▶ AIM OF THE EXERCISE: Transcribe verbatim the span of lines that opens with the line containing "theorem test_wren : after" and closes with the last line of the data below.

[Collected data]
-- ==== Sys2Proof/Certificates/Slice0/Obligations.lean ====
section
/-! DEFINITION. The statements about the block: what every command does when it has its effect, the rules of the specification that
bind the whole block, and the invariants of every step. -/

open Sys2Proof Sys2Proof.Machine

/-- With no operation in progress: an inactive entry with COUNT other than 0 that passes the range checks, that the steward may arm, and that is not late or has LATE_OK is armed, with DONE_CNT 0 and its first firing due at its TICK, to act at once where it is late; one with COUNT 0 becomes DISABLED. CANCEL cancels an armed entry, and a posted one that does not fire in this cycle, with the children that wait for it, and marks a running one to end after its firing. CANCEL_STOP does what CANCEL does and stops the entry's running program with LAUNCH_LATE. CANCEL_ALL does so with every entry. Each clause's CEL_CMD_RESULT holds OK and the entry, and the operation is in progress for at most 8 ticks, 64 for CANCEL_ALL (the free length is log entry 171); while one is in progress an ARM is ignored. -/
def Obligations.LaunchTableCommands : Prop :=
    (∀ (n : Fin 128) (s : State),
      cmdDone s = true →
      entryActive (entryOf s n) = false →
      (entryOf s n).count ≠ 0 →
      entryRangeBad s n (entryOf s n) = false →
      s.boot.noBundle = false →
      (s.clk.fallback && (entryOf s n).island.toNat == 1) = false →
      startRefused s (entryOf s n) = false →
      (!(entryOf s n).trig && decide (tickOf (entryOf s n) < now s + 128) && !(entryOf s n).lateOk) = false →
      exec (.arm n) s = .next (keepOtp s (inProgress 8 s (cmdResult (modEntry s n fun x =>
          { x with state := .armed, doneCnt := 0, due := tickOf x, waiting := x.trig, late := false, cancelAfter := false
                   atOnce := !x.trig && decide (tickOf x < now s + 128) }) n .ok)))) ∧
    (∀ (n : Fin 128) (s : State),
      cmdDone s = true →
      entryActive (entryOf s n) = false →
      (entryOf s n).count = 0 →
      exec (.arm n) s = .next (keepOtp s (inProgress 8 s (cmdResult (modEntry s n fun x => { x with state := .disabled }) n .ok)))) ∧
    (∀ (n : Fin 128) (s : State),
      cmdDone s = false →
      exec (.arm n) s = .next (keepOtp s (s))) ∧
    (∀ (n : Fin 128) (s : State),
      cmdDone s = true →
      (entryOf s n).state = .armed ∨ ((entryOf s n).state = .posted ∧ firesNow s n = false) →
      exec (.cancel n) s = .next (keepOtp s (inProgress 8 s (cmdResult (cancelOrphans (retract s n) n) n .ok)))) ∧
    (∀ (n : Fin 128) (s : State),
      cmdDone s = true →
      (entryOf s n).state = .running →
      exec (.cancel n) s = .next (keepOtp s (inProgress 8 s (cmdResult (modEntry s n fun x => { x with cancelAfter := true }) n .ok)))) ∧
    (∀ (n : Fin 128) (q : SeqId) (s : State),
      cmdDone s = true →
      (entryOf s n).state = .running →
      runsOn s n = some q →
      exec (.cancelStop n) s = .next (keepOtp s (inProgress 8 s (cmdResult (stopProgram (modEntry s n fun x => { x with cancelAfter := true }) q .launchLate) n .ok)))) ∧
    (∀ (n : Fin 128) (s : State),
      cmdDone s = true →
      (entryOf s n).state = .armed →
      runsOn (cancelOrphans (retract s n) n) n = none →
      exec (.cancelStop n) s = .next (keepOtp s (inProgress 8 s (cmdResult (cancelOrphans (retract s n) n) n .ok)))) ∧
    (∀ (s : State),
      cmdDone s = true →
      exec (.cancelAll) s = .next (keepOtp s (inProgress 64 s (cmdResult (cancelAll s .launchLate false) 0 .ok))))

/-- The armed entry of an island that waits for no parent and is due first is posted to its port 4,096 ticks before it is due while the port holds fewer than four, its island's clock path is gated on, background work gives way and the coexistence lines follow. The next firing of a port that meets no cause of lateness, no cause of BUSY, a ready synthesiser and its grant acts at its due tick. The oldest completion updates the entry, the island's counters, the log (with the firing's actual tick), the triggered children and the run that waits for the frame. CEL_LOG_NEXT drops the oldest record and ends the log's interrupt (log entry 171), a read of CEL_TB_LO latches the high half, a read of CEL_STATUS clears LOG_LOST, a snapshot trigger on an idle bank names its groups 16 ticks ahead, and each group captures its counters then, group 0 with the timebase; the last capture shows T_S and adds 1 to SEQ. -/
def Obligations.LaunchPortCommands : Prop :=
    (∀ (n : Fin 128) (t : State) (s : State),
      postable (entryOf s n) = true →
      t = elapseTo s ((entryOf s n).due - 4096) →
      (entryOf t n).island.toNat < 5 →
      (vgetN t.cel.ports (entryOf t n).island.toNat []).length < 4 →
      earlierDue t n (entryOf t n) = false →
      (entryOf t n).due ≤ now t + 4096 →
      exec (.launchPost n) s = .next (keepOtp s (coexUpdate (yieldFor (gateOn
          (let m := modEntry t n fun x => 
             { x with state := .posted, late := x.atOnce || decide (comparePoint x < now t), atOnce := false }
           { m with cel := { m.cel with ports := vmodN m.cel.ports (entryOf t n).island.toNat (· ++ [n]) } })
          (islandNode (entryOf t n).island.toNat)) (entryOf t n).island.toNat)))) ∧
    (∀ (island : Island) (n : Fin 128) (t : State) (s : State),
      nextFiring s (islandIx island) = some n →
      t = elapseTo s (fireAt (entryOf s n)) →
      fireAt (entryOf s n) ≤ now t →
      ((entryOf t n).late || !islandReady t (entryOf t n).island.toNat ||
          ((entryOf t n).action.toNat == 1 && islandBusy t (entryOf t n).island.toNat) ||
          ((entryOf t n).island.toNat == 2 && decide (t.tn.utx.phase = .sending))) = false →
      firingBusy t (entryOf t n) = false →
      ((entryOf t n).tx && !synthReady t (entryOf t n).island.toNat) = false →
      firingGranted t (entryOf t n) = true →
      exec (.launchFire island) s = .next (keepOtp s (actFiring (elapseTo t (entryOf t n).due) n false))) ∧
    (∀ (c : Completion) (cs : List Completion) (s : State),
      s.cel.completions = c :: cs →
      exec (.launchComplete) s = .next (keepOtp s (frameLost (coexUpdate (triggerChildren
          (logAdd (countFiring (finishFiring { s with cel := { s.cel with completions := cs } } c) c.entry c.status)
            c.entry c.act c.status)
          c (entryOf s c.entry).cancelAfter)) c))) ∧
    (∀ (s : State),
      exec (.celLogNext) s = .next ({ s with cel := { s.cel with log := s.cel.log.drop 1, logIrq := false } })) ∧
    (∀ (s : State),
      exec (.celTbLoRead) s = .next ({ s with
          lastRead := leBytes 4 (now s % 4294967296)
          cel := { s.cel with tbHiLatch := BitVec.ofNat 32 (now s / 4294967296) } })) ∧
    (∀ (s : State),
      exec (.logLostRead) s = .next ({ s with lastRead := leBytes 4 (celStatus s), cel := { s.cel with logLost := 0 } })) ∧
    (∀ (bankS : Bool) (groups : BitVec 7) (s : State),
      (snapOf s bankS).busy = false →
      groups ≠ 0 →
      exec (.snapTrigger bankS groups) s = .next (setSnap s bankS { snapOf s bankS with busy := true, pendTs := now s + 16, pend := groups })) ∧
    (∀ (bankS : Bool) (group : Fin 7) (t : State) (s : State),
      (snapOf s bankS).busy = true →
      bitAt (snapOf s bankS).pend.toNat group.val = true →
      t = elapseTo s (snapOf s bankS).pendTs →
      exec (.snapshotCapture bankS group) s = .next (keepOtp s (setSnap t bankS { snapOf t bankS with
          cap := vset (snapOf t bankS).cap group (groupCounters t group.val)
          tb := if group.val = 0 then (snapOf t bankS).pendTs else (snapOf t bankS).tb
          ts := if (snapOf t bankS).pend &&& ~~~(BitVec.ofNat 7 (2 ^ group.val)) = 0 then (snapOf t bankS).pendTs
            else (snapOf t bankS).ts
          pend := (snapOf t bankS).pend &&& ~~~(BitVec.ofNat 7 (2 ^ group.val))
          busy := decide ((snapOf t bankS).pend &&& ~~~(BitVec.ofNat 7 (2 ^ group.val)) ≠ 0)
          seq := if (snapOf t bankS).pend &&& ~~~(BitVec.ofNat 7 (2 ^ group.val)) = 0 then (snapOf t bankS).seq + 1
            else (snapOf t bankS).seq })))
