-- ==== Sys2Proof/Laws/Memory.lean ====
section
/-! SUPPORT. The addressed memories: every operation keeps the canonical form, a read after a write gives the byte written, a
write leaves every other byte alone, and the memories at reset are canonical. -/

namespace Sys2Proof.Machine

set_option Elab.async false

open Sys2Proof

/-- The canonical form as a recursion: the first address is below every later one and its byte is not 0. -/
theorem memWf_cons (c : Host.Cell) (m : Mem) :
    memWf (c :: m) = true ↔ c.2 ≠ 0 ∧ memWf m = true ∧ ∀ d ∈ m.head?, c.1 < d.1 := by
  cases m with
  | nil => simp [memWf]
  | cons d ds =>
    simp only [memWf, List.tail_cons, List.zip_cons_cons, List.all_cons, Bool.and_eq_true, List.head?_cons, Option.mem_some_iff]
    simp only [bne_iff_ne, decide_eq_true_eq]
    constructor
    · rintro ⟨⟨h1, h2, h3⟩, h4, h5⟩
      exact ⟨h1, ⟨⟨h2, h3⟩, h5⟩, fun e he => he ▸ h4⟩
    · rintro ⟨h1, ⟨⟨h2, h3⟩, h5⟩, h4⟩
      exact ⟨⟨h1, h2, h3⟩, h4 d rfl, h5⟩

@[simp] theorem memWf_nil : memWf [] = true := rfl

/-- In a canonical memory every address after the first is above it. -/
theorem memWf_lt {c : Host.Cell} {m : Mem} (h : memWf (c :: m) = true) : ∀ d ∈ m, c.1 < d.1 := by
  induction m generalizing c with
  | nil => simp
  | cons e es ih =>
    obtain ⟨-, h2, h3⟩ := (memWf_cons c (e :: es)).1 h
    intro d hd
    rcases List.mem_cons.1 hd with rfl | hd
    · exact h3 _ rfl
    · exact Nat.lt_trans (h3 e rfl) (ih h2 d hd)

/-- An address below every listed one reads 0. -/
theorem memRead_below {m : Mem} {a : Nat} (h : ∀ d ∈ m, a < d.1) : memRead m a = 0 := by
  cases m with
  | nil => rfl
  | cons c cs =>
    have := h c (List.mem_cons_self ..)
    have hne : (c.1 == a) = false := by simp; omega
    simp [memRead, hne, this]

theorem memRead_cons_ne {c : Host.Cell} {m : Mem} {a : Nat} (h : memWf (c :: m) = true) (hne : a ≠ c.1) :
    memRead (c :: m) a = memRead m a := by
  have hb : (c.1 == a) = false := by simp; omega
  simp only [memRead, hb, Bool.false_eq_true, if_false]
  split
  · exact (memRead_below fun d hd => Nat.lt_trans ‹_› (memWf_lt h d hd)).symm
  · rfl

/-- The head of a memory after a write is the old head or the byte written. -/
theorem memWrite_mem {m : Mem} {a : Nat} {b : Byte} {d : Host.Cell} (h : d ∈ memWrite m a b) : d ∈ m ∨ d = (a, b) := by
  induction m with
  | nil => simp only [memWrite] at h; split at h <;> simp_all
  | cons c cs ih =>
    simp only [memWrite] at h
    split at h
    · split at h
      · exact .inl h
      · rcases List.mem_cons.1 h with h | h
        · exact .inr h
        · exact .inl h
    · split at h
      · split at h
        · exact .inl (List.mem_cons_of_mem _ h)
        · rcases List.mem_cons.1 h with h | h
          · exact .inr h
          · exact .inl (List.mem_cons_of_mem _ h)
      · rcases List.mem_cons.1 h with h | h
        · exact .inl (h ▸ List.mem_cons_self ..)
        · rcases ih h with h | h
          · exact .inl (List.mem_cons_of_mem _ h)
          · exact .inr h

theorem memWf_of_lt {c : Host.Cell} {m : Mem} (h0 : c.2 ≠ 0) (h : memWf m = true) (hl : ∀ d ∈ m, c.1 < d.1) :
    memWf (c :: m) = true := by
  refine (memWf_cons c m).2 ⟨h0, h, fun d hd => hl d ?_⟩
  cases m with
  | nil => simp at hd
  | cons e es => simp at hd; simp [hd]

/-- A write keeps the canonical form. -/
theorem memWf_memWrite {m : Mem} {a : Nat} {b : Byte} (h : memWf m = true) : memWf (memWrite m a b) = true := by
  induction m with
  | nil => simp only [memWrite]; split <;> simp_all [memWf]
  | cons c cs ih =>
    obtain ⟨h1, h2, -⟩ := (memWf_cons c cs).1 h
    have hl := memWf_lt h
    simp only [memWrite]
    split
    · split
      · exact h
      · refine memWf_of_lt (by simp_all) h fun d hd => ?_
        rcases List.mem_cons.1 hd with rfl | hd
        · assumption
        · exact Nat.lt_trans ‹_› (hl d hd)
    · split
      · rename_i heq
        have heq : c.1 = a := by simpa using heq
        split
        · exact h2
        · exact memWf_of_lt (by simp_all) h2 fun d hd => heq ▸ hl d hd
      · rename_i hlt heq
        have heq : c.1 ≠ a := by simpa using heq
        refine memWf_of_lt h1 (ih h2) fun d hd => ?_
        rcases memWrite_mem hd with hd | rfl
        · exact hl d hd
        · show c.1 < a; omega

/-- A read of one byte after a write of one byte. -/
theorem memRead_memWrite {m : Mem} {a x : Nat} {b : Byte} (h : memWf m = true) :
    memRead (memWrite m a b) x = if x = a then b else memRead m x := by
  induction m with
  | nil =>
    have hax : (a == x) = decide (x = a) := by
      rw [Bool.eq_iff_iff, beq_iff_eq, decide_eq_true_eq]; exact eq_comm
    simp only [memWrite]
    split
    · have hb : b = 0 := by simp_all
      rw [hb]; split <;> rfl
    · by_cases hx : x = a
      · subst hx; simp [memRead]
      · simp only [memRead, hax, hx, decide_false, Bool.false_eq_true, if_false, ite_self]
  | cons c cs ih =>
    obtain ⟨h1, h2, -⟩ := (memWf_cons c cs).1 h
    have hl := memWf_lt h
    have hbelow : a < c.1 → memRead (c :: cs) a = 0 := fun hlt => memRead_below fun d hd => by
      rcases List.mem_cons.1 hd with rfl | hd
      · exact hlt
      · exact Nat.lt_trans hlt (hl d hd)
    simp only [memWrite]
    split
    · rename_i hlt
      by_cases hb : b = 0
      · by_cases hx : x = a
        · subst hx; simp only [hb]; simpa using hbelow hlt
        · simp [hb, hx]
      · have hb' : (b == 0) = false := by simpa using hb
        simp only [hb', Bool.false_eq_true, if_false]
        by_cases hx : x = a
        · subst hx; simp [memRead]
        · have hax : (a == x) = false := by simp; omega
          simp only [hx, if_false]
          conv => lhs; unfold memRead
          simp only [hax, Bool.false_eq_true, if_false]
          split
          · exact (memRead_below fun d hd => by
              rcases List.mem_cons.1 hd with rfl | hd
              · omega
              · have := hl d hd; omega).symm
          · rfl
    · split
      · rename_i heq
        have heq : c.1 = a := by simpa using heq
        by_cases hb : b = 0
        · simp only [hb, BEq.rfl, if_true]
          by_cases hx : x = a
          · subst hx; simp only [if_true]
            exact memRead_below fun d hd => heq ▸ hl d hd
          · simp only [hx, if_false]
            exact (memRead_cons_ne h (by omega)).symm
        · have hb' : (b == 0) = false := by simpa using hb
          simp only [hb', Bool.false_eq_true, if_false]
          by_cases hx : x = a
          · subst hx; simp [memRead]
          · have hw : memWf ((a, b) :: cs) = true := memWf_of_lt (by simpa using hb) h2 fun d hd => heq ▸ hl d hd
            simp only [hx, if_false]
            rw [memRead_cons_ne hw (by simpa using hx), memRead_cons_ne h (by omega)]
      · rename_i hlt heq
        have heq : c.1 ≠ a := by simpa using heq
        have hw : memWf (c :: memWrite cs a b) = true := by
          refine memWf_of_lt h1 (memWf_memWrite h2) fun d hd => ?_
          rcases memWrite_mem hd with hd | rfl
          · exact hl d hd
          · show c.1 < a; omega
        by_cases hx : x = c.1
        · subst hx
          simp [memRead, heq]
        · rw [memRead_cons_ne hw hx, ih h2, memRead_cons_ne h hx]

/-- Writing what an address already reads as changes nothing. -/
theorem memRead_memWrite_self {m : Mem} {a : Nat} {b : Byte} (h : memWf m = true) : memRead (memWrite m a b) a = b := by
  simp [memRead_memWrite h]

/-- Bytes stored at rising addresses keep the canonical form. -/
theorem memWf_memWriteBytes {m : Mem} {a : Nat} {bs : Bytes} (h : memWf m = true) : memWf (memWriteBytes m a bs) = true := by
  induction bs generalizing m a with
  | nil => exact h
  | cons b bs ih => exact ih (memWf_memWrite h)

/-- A read after bytes were stored: the byte stored there, or what was there before. -/
theorem memRead_memWriteBytes {m : Mem} {a x : Nat} {bs : Bytes} (h : memWf m = true) :
    memRead (memWriteBytes m a bs) x = if a ≤ x ∧ x < a + bs.length then bs.getD (x - a) 0 else memRead m x := by
  induction bs generalizing m a with
  | nil => rw [if_neg (by simp only [List.length_nil]; omega)]; rfl
  | cons b bs ih =>
    simp only [memWriteBytes, List.length_cons]
    rw [ih (memWf_memWrite h), memRead_memWrite h]
    by_cases h1 : a + 1 ≤ x ∧ x < a + 1 + bs.length
    · have h3 : x - a = (x - (a + 1)) + 1 := by omega
      rw [if_pos h1, if_pos (by omega), h3]; rfl
    · rw [if_neg h1]
      by_cases h4 : x = a
      · rw [if_pos h4, if_pos (by omega), h4, Nat.sub_self]; rfl
      · rw [if_neg h4, if_neg (by omega)]

theorem memWf_filter {m : Mem} {p : Host.Cell → Bool} (h : memWf m = true) : memWf (m.filter p) = true := by
  induction m with
  | nil => rfl
  | cons c cs ih =>
    obtain ⟨h1, h2, -⟩ := (memWf_cons c cs).1 h
    simp only [List.filter_cons]
    split
    · exact memWf_of_lt h1 (ih h2) fun d hd => memWf_lt h d (List.mem_filter.1 hd).1
    · exact ih h2

/-- Clearing an area keeps the canonical form. -/
theorem memWf_memClear {m : Mem} {a n : Nat} (h : memWf m = true) : memWf (memClear m a n) = true := memWf_filter h

/-- A read after an area was cleared. -/
theorem memRead_memClear {m : Mem} {a n x : Nat} (h : memWf m = true) :
    memRead (memClear m a n) x = if a ≤ x ∧ x < a + n then 0 else memRead m x := by
  induction m with
  | nil => simp [memClear, memRead]
  | cons c cs ih =>
    obtain ⟨h1, h2, -⟩ := (memWf_cons c cs).1 h
    have hl := memWf_lt h
    simp only [memClear, List.filter_cons] at ih ⊢
    split
    · rename_i hc
      have hw : memWf (c :: memClear cs a n) = true :=
        memWf_of_lt h1 (memWf_memClear h2) fun d hd => hl d (List.mem_filter.1 hd).1
      by_cases hx : x = c.1
      · subst hx
        have : ¬ (a ≤ c.1 ∧ c.1 < a + n) := by simp at hc; omega
        simp [memRead, this]
      · have := memRead_cons_ne hw hx
        simp only [memClear] at this
        rw [this, ih h2, memRead_cons_ne h hx]
    · rename_i hc
      have hc : a ≤ c.1 ∧ c.1 < a + n := by simp at hc; omega
      rw [ih h2]
      by_cases hx : x = c.1
      · subst hx; simp [hc]
      · rw [memRead_cons_ne h hx]

/-- Every addressed memory of the block is canonical at reset. -/
theorem reset_memories_wf :
    [State.reset.cel.win, State.reset.vert.buf, State.reset.vert.prog, State.reset.tn.rxbuf, State.reset.tn.txbuf,
     State.reset.tn.prog, State.reset.az.tsbuf, State.reset.az.prog, State.reset.az.key.port, State.reset.hf.txbuf,
     State.reset.hf.rxbuf, State.reset.gq.inBuf, State.reset.gq.outBuf, State.reset.host.stage,
     State.reset.host.rxqMem, State.reset.cmds.slots].all memWf = true := rfl

end Sys2Proof.Machine
end

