-- ==== Sys2Proof/Tests/Slice0.lean ====
section
/-! SUPPORT. Tests: an ill-formed command for each check of WellFormed, the specification's worked examples, and one step on small
states. Every expected value is the specification's, or is worked out by hand from its rules. -/

namespace Sys2Proof.Tests

set_option Elab.async false

open Sys2Proof Sys2Proof.Machine

/-! ### WellFormed refuses what no link can carry -/

theorem test_wf_uhf_payload : Instr.wellFormed (.tnRxFrameEnd true 0 0 0 [] 0 0 (zeros 28)) = false := by decide
theorem test_wf_uhf_payload_limit : Instr.wellFormed (.tnRxFrameEnd true 0 0 0 [] 0 0 (zeros 27)) = true := by decide
theorem test_wf_report : Instr.wellFormed (.azRxFrameEnd true true true false 0 0 0 0 0 0 (zeros 19)) = false := by decide
theorem test_wf_select_mask : Instr.wellFormed (.tagSelect 4 0 1 0 (List.replicate 256 true) false) = false := by decide +kernel
theorem test_wf_hf_buffer : Instr.wellFormed (.hfGoDone 1 (zeros 65) 0 0) = false := by decide +kernel

/-! ### Worked examples -/

/-- 04, Hail and Prove on the air: VID 0x3A58, HAIL, N_H 0x9C are sent as 0x1D, 0x2C, 0x33, 0x94. -/
theorem test_hail_frame : beBytes 4 (hailBits 0x3A58 false 0x9C) = [0x1D, 0x2C, 0x33, 0x94] := by decide +kernel

/-- The same example: ALIAS 0x6E with BL 0 has P 1. -/
theorem test_hail_parity : hailParityOk [0x6E, 0x01] = true ∧ hailParityOk [0x6E, 0x00] = false := by decide +kernel

/-- The same example: axis byte 0xA4 is 102.0 dBµA/m, 0x7C is 82.0. -/
theorem test_axis_level : levelOf 0xA4 = 102000 ∧ levelOf 0x7C = 82000 := by decide +kernel

/-- 06, the worked Weigh: the axis bytes 0xA4, 0x7C and 0x91 give M_A 102.5 dBµA/m. -/
theorem test_magnitude : (tintMagnitude [0xA4, 0x7C, 0x91] + 50) / 100 = 1025 := by decide +kernel

/-- The slot program of entry 1. -/
def hailProgram : List Nat :=
  [0x1000, 0x20C8, 0x3000, 0x503F, 0xF108, 0x9D80, 0xE000, 0x4B00, 0x501E, 0x6080, 0x0A00, 0x7C80, 0xF300, 0xE005, 0x3700, 0x4000, 0]

/-- 04: the slot program passes R53 and R122; without its HALT it does not, nor with a stride of 39,800 ticks. -/
theorem test_tenne_program : tenneProgOk false (fun _ => 63) 0 hailProgram = true := by decide +kernel
theorem test_tenne_program_no_halt : tenneProgOk false (fun _ => 63) 0 (hailProgram.take 16) = false := by decide +kernel
theorem test_tenne_program_short_stride : tenneProgOk false (fun _ => 63) 0 (hailProgram.set 5 0x9B78) = false := by decide +kernel

/-- 03: the challenge program with LF0, LF2 and LF6 populated; refused where LF6 is not. -/
def tintProgram : List Nat :=
  [0x5000, 0xC350, 0x1000, 0x1402, 0x1806, 0x203F, 0x243F, 0x283F, 0x3000, 0x3455, 0x38AB, 0x6001, 0xE000, 0x4B00, 0x8120, 0x0000,
   0xE002, 0xB5C0, 0x6007, 0xE002, 0xBD40, 0x9E0F, 0xE003, 0x1380, 0x7007, 0x34AB, 0x3855, 0xE003, 0x2640, 0x6007, 0xE003, 0x2DC0,
   0x9E1F, 0xE003, 0x8400, 0x7007, 0]

theorem test_vert_program : vertProgOk 0x45 0 tintProgram = true := by decide +kernel
theorem test_vert_program_unpopulated : vertProgOk 0x05 0 tintProgram = false := by decide +kernel

/-- 05: the exchange of entry 11 on AZ_PHY[0] at its reset values. -/
def twrProgram : List Nat :=
  [0x1000, 0x20C8, 0x5000, 0xE000, 0x3FC0, 0x7000, 0x0B40, 0x6000, 0x3010, 0xE000, 0x7A80, 0x8101, 0x0F00, 0x4000, 0x3020, 0xE000,
   0xB680, 0x8303, 0x0F00, 0xE000, 0xD980, 0x4000, 0]

/-- Ports P0 to P2 populated, P0 the transmit port. -/
def twrTables : AzureTables := { pop := 7, txAllowed := 1, phy := fun _ => {}, txOk := true }

theorem test_azure_program : azureProgOk twrTables 0 twrProgram = true := by decide +kernel
theorem test_azure_program_no_tx : azureProgOk { twrTables with txOk := false } 0 twrProgram = false := by decide +kernel

/-- The timestamps of that exchange: POLL 31,948,800, RESP 57,507,833 with CFO +3,070, D_B1 25,559,104. -/
def twrRecords : Bytes :=
  padTo 12 (leBytes 5 31948800) ++ (leBytes 5 57507833 ++ [1, 212, 0] ++ leBytes 2 3414 ++ leBytes 2 3070) ++ zeros 24 ++
    [0xA3, 3] ++ beBytes 4 25559104 ++ zeros 10

/-- 05: the range of that exchange is 552.48 mm. -/
theorem test_range : (rangeUm (tofOf twrRecords false) + 5) / 10 = 55248 := by decide +kernel

/-- 14, a start request: the response with STATUS PENDING and RLEN 0. -/
theorem test_response_payload : rspPayload 0x0203 0x0041 .pending [] = [3, 2, 0x41, 0, 1, 0, 0, 0] := by decide +kernel

/-- 13, a snapshot read: 32 bytes from 0x01_0028 are cut to 24 at the 64-byte boundary. -/
theorem test_bridge_cut : bridgeCut 0x010028 32 = 24 := by decide +kernel

/-! ### One step -/

/-- R31: eight RTC periods with Celeste's clock stopped advance the count by 9,375 ticks. -/
theorem test_timebase_restart :
    (tbRestart { State.reset with clk := { gate := 0x400 }, cel := { timebase := 100, heldPeriods := 8 } } .xo).cel.timebase = 9475 := by decide +kernel

/-- R31: one period advances it by 1,172, the ceiling of 1,171.875. -/
theorem test_timebase_restart_ceil :
    (tbRestart { State.reset with clk := { gate := 0x400 }, cel := { heldPeriods := 1 } } .xo).cel.timebase = 1172 := by decide +kernel

/-- The part of the state that a command leaves. -/
def after {α : Type} (c : Instr) (s : State) (f : State → α) : Option α := match exec c s with
  | .next t => some (f t)
  | _ => none

/-- R61: a read of CEL_TB_LO delivers the low word and latches the high one. -/
theorem test_tb_lo_read :
    after .celTbLoRead { State.reset with cel := { timebase := 0x5_0000_0102 } } (fun t => (t.lastRead, t.cel.tbHiLatch)) =
      some ([2, 1, 0, 0], 5) := by decide +kernel

/-- R52: a WAIT_TB 5 ticks after T_L, reached at tick 1,000, ends the program with LAUNCH_LATE (0x0030 of R13). -/
theorem test_wait_tb_late :
    after (.waitTb .vert 5) { sWords .vert [0xE000, 5] with cel := { sProg.cel with timebase := 1000 } }
      (fun t => (t.cel.completions.map (·.status), (seqOf t .vert).entry)) = some ([statusCode .launchLate], none) := by
  decide +kernel

/-- R320: WREN sets WEL. -/
theorem test_wren : after .wren sBlank (fun t => t.orr.wel) = some true := by decide +kernel

/-- A queue of two commands: a step serves the first and leaves the second. -/
theorem test_step_queue : (match step { sBlank with pending := [.wren, .wrdi] } with
    | .next t => (t.orr.wel, t.pending)
    | _ => (false, [])) = (true, [.wrdi]) := by decide +kernel

end Sys2Proof.Tests
end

▶ SOLVED PROBLEM:
theorem test_wren : after .wren sBlank (fun t => t.orr.wel) = some true := by decide +kernel

/-- A queue of two commands: a step serves the first and leaves the second. -/
theorem test_step_queue : (match step { sBlank with pending := [.wren, .wrdi] } with
    | .next t => (t.orr.wel, t.pending)
    | _ => (false, [])) = (true, [.wrdi]) := by decide +kernel

end Sys2Proof.Tests
end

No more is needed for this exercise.